### Material shown

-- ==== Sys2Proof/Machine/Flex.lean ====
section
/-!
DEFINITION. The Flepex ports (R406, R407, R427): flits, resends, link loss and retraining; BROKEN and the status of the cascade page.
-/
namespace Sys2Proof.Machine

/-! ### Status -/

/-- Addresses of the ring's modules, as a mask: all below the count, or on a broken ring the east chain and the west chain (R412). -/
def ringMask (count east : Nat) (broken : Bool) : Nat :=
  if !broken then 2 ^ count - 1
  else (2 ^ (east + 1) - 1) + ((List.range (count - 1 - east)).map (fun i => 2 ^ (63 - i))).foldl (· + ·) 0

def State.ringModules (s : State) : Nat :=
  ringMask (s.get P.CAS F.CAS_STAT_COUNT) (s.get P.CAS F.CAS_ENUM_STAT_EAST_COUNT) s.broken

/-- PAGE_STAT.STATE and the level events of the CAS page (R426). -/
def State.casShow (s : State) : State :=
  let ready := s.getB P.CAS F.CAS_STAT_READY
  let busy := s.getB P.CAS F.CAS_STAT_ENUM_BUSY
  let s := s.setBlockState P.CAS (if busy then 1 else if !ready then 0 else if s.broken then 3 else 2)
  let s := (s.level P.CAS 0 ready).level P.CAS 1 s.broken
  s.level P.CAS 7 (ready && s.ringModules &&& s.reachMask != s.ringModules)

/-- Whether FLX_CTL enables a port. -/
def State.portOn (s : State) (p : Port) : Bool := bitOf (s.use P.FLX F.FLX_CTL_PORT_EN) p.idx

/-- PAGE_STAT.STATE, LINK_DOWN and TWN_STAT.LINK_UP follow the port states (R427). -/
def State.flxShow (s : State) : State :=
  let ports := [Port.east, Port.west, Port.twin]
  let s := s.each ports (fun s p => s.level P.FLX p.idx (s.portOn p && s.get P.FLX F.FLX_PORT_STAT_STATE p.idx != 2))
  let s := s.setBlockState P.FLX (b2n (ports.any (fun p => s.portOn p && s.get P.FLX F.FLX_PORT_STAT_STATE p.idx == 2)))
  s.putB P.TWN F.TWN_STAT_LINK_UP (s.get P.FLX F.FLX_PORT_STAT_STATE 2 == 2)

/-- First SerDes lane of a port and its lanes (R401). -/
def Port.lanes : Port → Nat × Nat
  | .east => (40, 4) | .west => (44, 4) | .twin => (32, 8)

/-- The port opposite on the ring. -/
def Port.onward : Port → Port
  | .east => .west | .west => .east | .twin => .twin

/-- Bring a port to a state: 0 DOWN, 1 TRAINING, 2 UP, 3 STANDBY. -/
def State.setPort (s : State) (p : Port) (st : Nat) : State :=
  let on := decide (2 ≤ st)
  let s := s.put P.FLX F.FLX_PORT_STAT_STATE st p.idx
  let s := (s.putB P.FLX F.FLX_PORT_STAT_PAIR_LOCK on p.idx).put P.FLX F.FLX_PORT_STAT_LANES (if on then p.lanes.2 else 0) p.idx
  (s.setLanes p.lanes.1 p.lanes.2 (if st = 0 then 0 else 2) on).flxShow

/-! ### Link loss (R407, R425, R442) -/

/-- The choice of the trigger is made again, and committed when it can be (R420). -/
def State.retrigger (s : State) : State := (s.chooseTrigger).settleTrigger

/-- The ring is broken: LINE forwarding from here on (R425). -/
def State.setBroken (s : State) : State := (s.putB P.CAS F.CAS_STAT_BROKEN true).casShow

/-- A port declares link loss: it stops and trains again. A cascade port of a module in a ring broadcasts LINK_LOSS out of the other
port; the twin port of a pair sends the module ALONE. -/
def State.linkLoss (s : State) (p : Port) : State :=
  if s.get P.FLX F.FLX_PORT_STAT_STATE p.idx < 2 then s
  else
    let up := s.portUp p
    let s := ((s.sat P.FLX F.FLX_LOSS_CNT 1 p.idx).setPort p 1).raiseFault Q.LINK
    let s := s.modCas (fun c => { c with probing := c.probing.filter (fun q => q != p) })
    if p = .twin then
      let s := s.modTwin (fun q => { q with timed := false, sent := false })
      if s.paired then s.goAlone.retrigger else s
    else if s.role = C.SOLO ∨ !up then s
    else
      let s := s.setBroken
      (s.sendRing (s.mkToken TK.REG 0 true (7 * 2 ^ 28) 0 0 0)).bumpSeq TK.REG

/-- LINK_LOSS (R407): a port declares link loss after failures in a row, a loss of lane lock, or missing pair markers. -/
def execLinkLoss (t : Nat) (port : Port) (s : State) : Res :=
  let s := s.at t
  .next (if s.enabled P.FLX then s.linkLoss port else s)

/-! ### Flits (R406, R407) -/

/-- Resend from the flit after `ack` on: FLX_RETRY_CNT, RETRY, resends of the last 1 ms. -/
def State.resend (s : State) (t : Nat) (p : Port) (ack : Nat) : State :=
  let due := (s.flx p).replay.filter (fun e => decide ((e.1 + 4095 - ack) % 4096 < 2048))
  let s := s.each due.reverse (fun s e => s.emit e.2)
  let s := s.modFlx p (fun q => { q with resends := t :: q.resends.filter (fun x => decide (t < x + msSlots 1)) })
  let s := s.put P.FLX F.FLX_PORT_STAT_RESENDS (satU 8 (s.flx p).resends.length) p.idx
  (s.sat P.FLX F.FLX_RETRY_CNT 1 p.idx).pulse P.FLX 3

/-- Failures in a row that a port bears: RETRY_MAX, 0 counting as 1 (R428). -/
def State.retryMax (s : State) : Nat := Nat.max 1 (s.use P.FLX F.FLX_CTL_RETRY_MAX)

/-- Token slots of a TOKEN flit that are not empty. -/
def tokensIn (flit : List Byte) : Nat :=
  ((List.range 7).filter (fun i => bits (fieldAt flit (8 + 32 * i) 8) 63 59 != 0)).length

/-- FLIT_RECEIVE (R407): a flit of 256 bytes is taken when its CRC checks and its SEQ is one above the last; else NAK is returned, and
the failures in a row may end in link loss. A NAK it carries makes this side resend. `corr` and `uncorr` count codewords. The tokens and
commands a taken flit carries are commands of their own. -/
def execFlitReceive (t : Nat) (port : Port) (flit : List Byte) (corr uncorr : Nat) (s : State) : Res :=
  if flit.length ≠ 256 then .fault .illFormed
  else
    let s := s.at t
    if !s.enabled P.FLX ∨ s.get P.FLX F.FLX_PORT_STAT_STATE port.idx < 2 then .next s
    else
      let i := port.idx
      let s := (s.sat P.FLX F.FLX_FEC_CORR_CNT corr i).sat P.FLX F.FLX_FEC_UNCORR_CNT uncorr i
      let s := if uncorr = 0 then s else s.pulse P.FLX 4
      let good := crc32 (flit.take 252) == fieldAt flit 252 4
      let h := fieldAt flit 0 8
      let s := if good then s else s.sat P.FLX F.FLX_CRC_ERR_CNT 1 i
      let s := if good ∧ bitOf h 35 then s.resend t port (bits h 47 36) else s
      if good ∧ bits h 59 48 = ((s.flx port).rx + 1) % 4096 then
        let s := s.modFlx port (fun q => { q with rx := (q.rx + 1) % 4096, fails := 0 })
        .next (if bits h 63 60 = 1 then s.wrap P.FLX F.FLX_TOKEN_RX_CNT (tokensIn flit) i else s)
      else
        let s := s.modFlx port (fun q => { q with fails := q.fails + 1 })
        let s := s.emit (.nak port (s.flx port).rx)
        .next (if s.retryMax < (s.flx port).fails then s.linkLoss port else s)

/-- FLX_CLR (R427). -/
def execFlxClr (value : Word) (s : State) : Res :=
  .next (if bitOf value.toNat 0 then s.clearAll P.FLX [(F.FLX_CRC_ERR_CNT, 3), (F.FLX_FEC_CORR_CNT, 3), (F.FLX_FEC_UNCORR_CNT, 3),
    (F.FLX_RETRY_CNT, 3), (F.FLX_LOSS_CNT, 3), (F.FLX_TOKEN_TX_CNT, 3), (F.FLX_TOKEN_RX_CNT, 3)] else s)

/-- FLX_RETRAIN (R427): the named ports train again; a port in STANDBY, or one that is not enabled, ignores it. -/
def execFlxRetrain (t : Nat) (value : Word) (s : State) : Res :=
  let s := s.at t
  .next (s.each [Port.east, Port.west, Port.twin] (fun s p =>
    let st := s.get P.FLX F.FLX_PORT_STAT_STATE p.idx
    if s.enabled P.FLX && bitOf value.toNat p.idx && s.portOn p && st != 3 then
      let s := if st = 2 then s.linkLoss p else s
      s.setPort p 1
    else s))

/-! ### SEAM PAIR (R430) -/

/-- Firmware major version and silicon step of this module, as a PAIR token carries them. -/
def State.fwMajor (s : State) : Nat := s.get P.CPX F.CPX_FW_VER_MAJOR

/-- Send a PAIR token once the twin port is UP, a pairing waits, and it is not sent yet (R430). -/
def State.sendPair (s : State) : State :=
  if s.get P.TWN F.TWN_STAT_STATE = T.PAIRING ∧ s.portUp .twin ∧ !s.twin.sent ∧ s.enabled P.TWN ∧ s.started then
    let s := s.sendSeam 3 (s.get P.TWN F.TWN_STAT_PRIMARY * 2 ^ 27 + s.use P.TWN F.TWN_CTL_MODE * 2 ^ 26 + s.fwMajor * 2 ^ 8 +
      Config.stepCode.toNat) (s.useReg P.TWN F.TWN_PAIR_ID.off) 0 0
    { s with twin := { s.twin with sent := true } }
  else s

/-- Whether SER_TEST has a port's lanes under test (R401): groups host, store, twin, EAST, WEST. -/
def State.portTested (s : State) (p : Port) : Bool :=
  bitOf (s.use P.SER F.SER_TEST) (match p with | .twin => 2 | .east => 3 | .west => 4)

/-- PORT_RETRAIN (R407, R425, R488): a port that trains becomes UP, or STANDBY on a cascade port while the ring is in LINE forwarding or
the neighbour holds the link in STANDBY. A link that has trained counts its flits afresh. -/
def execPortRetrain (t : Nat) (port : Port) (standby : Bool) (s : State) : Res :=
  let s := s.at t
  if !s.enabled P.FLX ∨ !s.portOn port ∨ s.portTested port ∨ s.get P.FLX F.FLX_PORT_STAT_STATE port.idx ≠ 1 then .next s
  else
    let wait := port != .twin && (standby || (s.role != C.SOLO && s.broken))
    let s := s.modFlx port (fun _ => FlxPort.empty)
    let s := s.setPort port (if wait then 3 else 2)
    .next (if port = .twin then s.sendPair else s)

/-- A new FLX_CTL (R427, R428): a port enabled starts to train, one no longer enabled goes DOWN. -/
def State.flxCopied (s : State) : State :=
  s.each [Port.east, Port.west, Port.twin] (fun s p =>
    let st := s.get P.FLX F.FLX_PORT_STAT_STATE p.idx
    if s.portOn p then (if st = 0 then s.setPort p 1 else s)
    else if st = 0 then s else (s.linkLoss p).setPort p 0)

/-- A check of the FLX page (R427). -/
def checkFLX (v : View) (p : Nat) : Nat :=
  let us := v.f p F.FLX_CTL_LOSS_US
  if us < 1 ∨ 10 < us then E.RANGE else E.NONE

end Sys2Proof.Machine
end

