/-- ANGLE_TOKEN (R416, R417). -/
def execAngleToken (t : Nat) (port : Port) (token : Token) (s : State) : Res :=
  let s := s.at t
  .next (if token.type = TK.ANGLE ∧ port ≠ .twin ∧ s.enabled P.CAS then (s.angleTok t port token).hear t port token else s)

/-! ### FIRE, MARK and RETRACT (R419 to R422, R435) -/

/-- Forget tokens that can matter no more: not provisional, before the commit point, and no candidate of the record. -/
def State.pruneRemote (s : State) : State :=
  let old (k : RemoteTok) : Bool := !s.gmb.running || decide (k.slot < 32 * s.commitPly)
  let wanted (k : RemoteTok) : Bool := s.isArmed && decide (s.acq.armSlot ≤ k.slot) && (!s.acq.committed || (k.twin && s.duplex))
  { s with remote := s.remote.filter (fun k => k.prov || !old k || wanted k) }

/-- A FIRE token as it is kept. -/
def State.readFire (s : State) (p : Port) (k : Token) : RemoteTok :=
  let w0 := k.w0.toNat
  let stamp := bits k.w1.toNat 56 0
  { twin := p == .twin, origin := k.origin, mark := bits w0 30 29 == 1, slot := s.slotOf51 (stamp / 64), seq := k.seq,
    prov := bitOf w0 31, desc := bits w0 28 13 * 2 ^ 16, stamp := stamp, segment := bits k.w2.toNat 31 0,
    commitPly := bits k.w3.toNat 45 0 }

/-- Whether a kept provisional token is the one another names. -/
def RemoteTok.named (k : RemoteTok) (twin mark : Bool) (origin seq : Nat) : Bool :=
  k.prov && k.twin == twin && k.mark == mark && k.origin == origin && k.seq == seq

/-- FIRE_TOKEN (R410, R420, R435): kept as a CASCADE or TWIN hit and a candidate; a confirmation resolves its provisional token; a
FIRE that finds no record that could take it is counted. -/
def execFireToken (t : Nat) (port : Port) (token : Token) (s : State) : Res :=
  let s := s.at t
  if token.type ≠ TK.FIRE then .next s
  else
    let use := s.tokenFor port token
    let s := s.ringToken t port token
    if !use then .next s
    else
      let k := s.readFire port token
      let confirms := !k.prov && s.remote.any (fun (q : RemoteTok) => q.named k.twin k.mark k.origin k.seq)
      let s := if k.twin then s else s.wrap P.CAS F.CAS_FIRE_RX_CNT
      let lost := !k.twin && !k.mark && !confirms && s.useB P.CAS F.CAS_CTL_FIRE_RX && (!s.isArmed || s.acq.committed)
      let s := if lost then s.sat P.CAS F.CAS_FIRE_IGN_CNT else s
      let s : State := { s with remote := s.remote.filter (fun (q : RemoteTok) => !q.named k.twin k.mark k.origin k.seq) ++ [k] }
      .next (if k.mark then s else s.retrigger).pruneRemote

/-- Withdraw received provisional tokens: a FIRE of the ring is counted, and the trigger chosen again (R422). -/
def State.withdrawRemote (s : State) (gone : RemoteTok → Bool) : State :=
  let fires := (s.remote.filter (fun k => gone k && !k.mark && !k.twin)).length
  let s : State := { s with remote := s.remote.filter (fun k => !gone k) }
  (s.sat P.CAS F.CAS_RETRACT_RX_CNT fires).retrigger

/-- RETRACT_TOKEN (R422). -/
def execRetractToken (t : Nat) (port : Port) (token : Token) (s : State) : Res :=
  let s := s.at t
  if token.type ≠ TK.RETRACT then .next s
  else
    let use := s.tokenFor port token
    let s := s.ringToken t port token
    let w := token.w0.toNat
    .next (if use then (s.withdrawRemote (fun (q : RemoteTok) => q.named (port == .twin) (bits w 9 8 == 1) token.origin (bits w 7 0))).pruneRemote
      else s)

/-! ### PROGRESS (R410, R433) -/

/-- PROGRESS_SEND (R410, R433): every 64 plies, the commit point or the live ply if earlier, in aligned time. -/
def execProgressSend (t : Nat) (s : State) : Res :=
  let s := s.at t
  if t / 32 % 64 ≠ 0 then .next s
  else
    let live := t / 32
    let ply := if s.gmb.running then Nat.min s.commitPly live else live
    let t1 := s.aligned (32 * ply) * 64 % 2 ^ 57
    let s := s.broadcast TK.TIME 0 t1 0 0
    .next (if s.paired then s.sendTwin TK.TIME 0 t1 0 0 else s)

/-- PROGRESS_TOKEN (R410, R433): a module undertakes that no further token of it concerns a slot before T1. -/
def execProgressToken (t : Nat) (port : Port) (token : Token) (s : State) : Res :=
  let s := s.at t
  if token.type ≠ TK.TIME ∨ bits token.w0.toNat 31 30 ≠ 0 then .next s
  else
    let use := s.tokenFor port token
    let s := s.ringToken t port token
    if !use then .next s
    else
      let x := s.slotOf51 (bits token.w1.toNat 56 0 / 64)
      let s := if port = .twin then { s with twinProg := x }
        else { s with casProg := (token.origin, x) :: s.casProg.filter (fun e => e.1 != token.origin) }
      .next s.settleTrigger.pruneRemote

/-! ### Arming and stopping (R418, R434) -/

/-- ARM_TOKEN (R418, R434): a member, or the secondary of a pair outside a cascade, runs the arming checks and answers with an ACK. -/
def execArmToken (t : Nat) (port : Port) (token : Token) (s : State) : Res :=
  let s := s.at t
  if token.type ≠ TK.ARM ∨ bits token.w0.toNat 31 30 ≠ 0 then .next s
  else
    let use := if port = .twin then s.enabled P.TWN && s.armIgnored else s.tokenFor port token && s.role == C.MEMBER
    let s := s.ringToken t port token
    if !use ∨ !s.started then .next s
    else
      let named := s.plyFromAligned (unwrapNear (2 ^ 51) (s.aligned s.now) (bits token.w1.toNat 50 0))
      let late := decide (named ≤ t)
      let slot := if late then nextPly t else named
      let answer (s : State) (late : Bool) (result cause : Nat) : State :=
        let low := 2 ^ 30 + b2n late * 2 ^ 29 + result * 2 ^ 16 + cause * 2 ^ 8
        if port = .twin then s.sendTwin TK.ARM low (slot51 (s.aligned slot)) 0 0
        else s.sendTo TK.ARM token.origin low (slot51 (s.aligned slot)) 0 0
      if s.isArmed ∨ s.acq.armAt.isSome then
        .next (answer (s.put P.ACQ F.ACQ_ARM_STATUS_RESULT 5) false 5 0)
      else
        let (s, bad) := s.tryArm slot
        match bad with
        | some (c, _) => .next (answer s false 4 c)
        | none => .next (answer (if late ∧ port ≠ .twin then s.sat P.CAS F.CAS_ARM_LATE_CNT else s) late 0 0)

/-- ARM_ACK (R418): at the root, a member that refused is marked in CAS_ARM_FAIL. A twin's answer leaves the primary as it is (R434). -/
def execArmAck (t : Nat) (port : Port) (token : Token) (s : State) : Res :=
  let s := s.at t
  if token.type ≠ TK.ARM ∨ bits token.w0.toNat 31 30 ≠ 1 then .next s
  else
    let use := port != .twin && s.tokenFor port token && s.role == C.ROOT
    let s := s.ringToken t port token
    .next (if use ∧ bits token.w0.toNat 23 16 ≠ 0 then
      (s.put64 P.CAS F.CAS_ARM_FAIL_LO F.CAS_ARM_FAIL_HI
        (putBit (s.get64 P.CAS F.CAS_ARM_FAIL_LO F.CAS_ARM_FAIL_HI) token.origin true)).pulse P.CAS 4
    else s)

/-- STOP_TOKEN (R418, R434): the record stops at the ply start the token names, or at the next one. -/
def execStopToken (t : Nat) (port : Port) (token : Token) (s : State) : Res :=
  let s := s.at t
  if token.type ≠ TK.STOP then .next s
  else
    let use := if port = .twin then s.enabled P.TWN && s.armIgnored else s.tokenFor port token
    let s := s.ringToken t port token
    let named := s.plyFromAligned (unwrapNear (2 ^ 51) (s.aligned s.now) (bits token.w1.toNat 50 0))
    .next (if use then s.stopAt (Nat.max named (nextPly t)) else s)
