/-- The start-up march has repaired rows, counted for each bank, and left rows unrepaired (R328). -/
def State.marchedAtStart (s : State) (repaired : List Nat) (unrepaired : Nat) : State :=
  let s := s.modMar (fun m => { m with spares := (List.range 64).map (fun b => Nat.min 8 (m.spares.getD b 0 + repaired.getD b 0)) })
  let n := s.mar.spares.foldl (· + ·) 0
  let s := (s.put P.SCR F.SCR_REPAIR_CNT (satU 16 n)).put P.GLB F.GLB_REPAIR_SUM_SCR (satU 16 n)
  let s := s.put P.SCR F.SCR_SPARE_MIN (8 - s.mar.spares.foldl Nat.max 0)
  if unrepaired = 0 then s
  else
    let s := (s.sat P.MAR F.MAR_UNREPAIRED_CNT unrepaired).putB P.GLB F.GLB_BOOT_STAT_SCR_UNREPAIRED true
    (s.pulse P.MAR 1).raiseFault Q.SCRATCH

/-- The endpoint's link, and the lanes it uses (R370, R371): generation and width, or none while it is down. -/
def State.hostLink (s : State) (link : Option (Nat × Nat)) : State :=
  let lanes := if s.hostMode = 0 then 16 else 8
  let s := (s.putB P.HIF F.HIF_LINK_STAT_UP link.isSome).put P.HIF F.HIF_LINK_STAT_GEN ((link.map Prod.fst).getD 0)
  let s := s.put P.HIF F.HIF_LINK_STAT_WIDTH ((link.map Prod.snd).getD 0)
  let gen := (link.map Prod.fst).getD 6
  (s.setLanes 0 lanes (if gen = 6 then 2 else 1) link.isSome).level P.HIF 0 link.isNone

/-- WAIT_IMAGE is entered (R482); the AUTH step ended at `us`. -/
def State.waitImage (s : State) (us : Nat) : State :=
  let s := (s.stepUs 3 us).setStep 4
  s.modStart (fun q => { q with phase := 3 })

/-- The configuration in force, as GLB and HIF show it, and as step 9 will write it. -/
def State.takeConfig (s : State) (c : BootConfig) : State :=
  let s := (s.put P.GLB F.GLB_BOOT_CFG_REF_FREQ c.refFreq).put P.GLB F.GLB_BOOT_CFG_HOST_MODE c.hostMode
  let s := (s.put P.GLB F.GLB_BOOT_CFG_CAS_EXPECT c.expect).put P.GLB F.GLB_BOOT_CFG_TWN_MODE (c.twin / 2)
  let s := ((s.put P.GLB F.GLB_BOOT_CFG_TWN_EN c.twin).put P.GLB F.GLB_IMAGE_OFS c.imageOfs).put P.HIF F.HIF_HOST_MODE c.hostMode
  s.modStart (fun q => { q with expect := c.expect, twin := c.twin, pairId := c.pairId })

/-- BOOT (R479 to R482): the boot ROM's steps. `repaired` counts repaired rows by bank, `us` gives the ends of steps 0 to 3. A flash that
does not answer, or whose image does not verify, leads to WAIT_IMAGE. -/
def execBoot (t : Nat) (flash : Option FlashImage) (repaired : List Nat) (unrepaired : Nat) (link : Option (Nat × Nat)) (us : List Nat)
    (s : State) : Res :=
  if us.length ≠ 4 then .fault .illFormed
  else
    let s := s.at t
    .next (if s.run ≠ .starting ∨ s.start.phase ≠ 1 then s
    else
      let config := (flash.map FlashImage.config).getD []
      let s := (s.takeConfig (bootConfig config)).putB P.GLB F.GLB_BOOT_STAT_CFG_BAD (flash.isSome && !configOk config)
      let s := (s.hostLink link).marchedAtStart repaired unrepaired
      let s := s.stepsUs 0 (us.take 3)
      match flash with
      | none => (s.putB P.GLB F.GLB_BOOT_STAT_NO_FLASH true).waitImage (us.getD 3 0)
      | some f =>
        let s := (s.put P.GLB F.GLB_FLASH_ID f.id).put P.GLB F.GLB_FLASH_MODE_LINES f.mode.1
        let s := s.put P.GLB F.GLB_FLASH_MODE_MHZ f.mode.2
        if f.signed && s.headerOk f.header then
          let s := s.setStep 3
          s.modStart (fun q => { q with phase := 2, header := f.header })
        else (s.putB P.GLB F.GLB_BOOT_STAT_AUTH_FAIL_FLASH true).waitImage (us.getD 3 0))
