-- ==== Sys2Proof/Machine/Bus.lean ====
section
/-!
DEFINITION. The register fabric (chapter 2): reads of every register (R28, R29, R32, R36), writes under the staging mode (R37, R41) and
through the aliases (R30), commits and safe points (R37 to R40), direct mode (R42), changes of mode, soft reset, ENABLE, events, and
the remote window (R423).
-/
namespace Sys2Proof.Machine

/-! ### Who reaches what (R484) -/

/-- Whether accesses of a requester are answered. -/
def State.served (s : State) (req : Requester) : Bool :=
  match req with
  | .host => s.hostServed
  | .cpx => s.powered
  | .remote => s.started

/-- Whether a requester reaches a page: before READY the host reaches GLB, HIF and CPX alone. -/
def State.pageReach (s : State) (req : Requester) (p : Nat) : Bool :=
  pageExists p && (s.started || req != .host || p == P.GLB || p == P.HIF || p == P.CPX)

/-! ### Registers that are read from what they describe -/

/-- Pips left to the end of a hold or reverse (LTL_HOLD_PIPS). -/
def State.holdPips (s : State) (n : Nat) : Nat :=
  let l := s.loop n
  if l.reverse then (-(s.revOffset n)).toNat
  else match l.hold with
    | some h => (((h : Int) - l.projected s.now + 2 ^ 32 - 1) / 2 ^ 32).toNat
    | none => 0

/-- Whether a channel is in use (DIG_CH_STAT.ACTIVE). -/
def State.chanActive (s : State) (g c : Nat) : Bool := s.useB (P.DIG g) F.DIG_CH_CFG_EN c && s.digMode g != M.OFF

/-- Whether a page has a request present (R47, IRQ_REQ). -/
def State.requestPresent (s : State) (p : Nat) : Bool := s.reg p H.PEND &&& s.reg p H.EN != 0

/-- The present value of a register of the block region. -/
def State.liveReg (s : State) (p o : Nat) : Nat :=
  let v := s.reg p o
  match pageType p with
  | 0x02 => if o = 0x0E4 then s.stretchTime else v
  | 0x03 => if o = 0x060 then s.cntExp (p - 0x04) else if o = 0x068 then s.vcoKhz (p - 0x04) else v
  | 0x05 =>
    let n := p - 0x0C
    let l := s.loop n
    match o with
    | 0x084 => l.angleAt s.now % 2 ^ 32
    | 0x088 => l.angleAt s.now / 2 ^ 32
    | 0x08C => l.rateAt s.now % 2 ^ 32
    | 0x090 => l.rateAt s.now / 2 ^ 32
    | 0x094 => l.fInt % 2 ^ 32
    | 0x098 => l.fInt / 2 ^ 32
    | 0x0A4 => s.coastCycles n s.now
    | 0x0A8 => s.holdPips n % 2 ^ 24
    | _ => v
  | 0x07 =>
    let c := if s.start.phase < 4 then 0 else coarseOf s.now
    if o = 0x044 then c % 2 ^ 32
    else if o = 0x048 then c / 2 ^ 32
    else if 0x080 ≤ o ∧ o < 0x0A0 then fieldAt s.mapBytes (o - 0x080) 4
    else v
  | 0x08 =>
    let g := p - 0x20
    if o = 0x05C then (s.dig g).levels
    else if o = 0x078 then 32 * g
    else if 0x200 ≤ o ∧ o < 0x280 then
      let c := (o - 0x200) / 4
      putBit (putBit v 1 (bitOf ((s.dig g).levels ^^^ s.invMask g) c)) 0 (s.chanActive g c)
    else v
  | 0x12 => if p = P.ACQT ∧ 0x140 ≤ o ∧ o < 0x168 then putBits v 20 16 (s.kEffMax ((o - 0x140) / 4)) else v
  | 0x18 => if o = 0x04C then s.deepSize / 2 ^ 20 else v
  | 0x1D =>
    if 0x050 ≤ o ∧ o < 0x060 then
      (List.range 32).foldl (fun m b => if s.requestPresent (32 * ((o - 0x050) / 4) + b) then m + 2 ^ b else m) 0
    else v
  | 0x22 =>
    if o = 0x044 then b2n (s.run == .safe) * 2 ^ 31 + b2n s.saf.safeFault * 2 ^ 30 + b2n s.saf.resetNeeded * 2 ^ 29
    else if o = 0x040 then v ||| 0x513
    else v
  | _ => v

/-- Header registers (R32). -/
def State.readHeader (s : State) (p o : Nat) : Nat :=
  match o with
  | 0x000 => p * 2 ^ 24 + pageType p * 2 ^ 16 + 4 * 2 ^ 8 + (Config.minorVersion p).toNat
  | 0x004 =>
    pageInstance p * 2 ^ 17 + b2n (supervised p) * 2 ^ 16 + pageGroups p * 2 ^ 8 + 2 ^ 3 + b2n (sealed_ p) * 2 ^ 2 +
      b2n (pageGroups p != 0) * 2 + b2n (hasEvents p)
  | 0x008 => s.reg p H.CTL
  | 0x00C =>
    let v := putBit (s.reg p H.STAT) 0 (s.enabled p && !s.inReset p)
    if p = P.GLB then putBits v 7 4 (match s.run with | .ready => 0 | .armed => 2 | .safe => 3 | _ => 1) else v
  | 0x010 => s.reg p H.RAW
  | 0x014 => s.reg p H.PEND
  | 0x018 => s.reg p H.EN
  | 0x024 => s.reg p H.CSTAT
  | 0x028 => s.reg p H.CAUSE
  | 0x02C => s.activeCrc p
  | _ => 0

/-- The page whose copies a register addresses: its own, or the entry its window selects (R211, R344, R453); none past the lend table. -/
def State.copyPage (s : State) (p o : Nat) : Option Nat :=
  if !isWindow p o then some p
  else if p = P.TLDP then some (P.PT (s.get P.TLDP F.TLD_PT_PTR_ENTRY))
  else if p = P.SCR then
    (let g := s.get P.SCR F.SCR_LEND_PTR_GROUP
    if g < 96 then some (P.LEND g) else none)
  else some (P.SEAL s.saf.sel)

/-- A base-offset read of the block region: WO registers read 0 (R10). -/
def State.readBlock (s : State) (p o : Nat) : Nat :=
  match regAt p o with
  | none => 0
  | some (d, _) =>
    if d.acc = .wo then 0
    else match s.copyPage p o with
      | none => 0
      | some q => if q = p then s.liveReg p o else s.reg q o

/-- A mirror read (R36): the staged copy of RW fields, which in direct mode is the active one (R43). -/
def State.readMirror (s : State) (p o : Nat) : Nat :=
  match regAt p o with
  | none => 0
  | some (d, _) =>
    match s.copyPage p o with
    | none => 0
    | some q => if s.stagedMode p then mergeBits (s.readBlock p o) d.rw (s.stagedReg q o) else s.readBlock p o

######

* [Work task]: Every line above that holds the string "true" should be returned.

* [Result]:
def State.setBroken (s : State) : State := (s.putB P.CAS F.CAS_STAT_BROKEN true).casShow
      (s.sendRing (s.mkToken TK.REG 0 true (7 * 2 ^ 28) 0 0 0)).bumpSeq TK.REG
    { s with twin := { s.twin with sent := true } }
        (putBit (s.get64 P.CAS F.CAS_ARM_FAIL_LO F.CAS_ARM_FAIL_HI) token.origin true)).pulse P.CAS 4
    let s := (s.sat P.MAR F.MAR_UNREPAIRED_CNT unrepaired).putB P.GLB F.GLB_BOOT_STAT_SCR_UNREPAIRED true
      | none => (s.putB P.GLB F.GLB_BOOT_STAT_NO_FLASH true).waitImage (us.getD 3 0)
        else (s.putB P.GLB F.GLB_BOOT_STAT_AUTH_FAIL_FLASH true).waitImage (us.getD 3 0))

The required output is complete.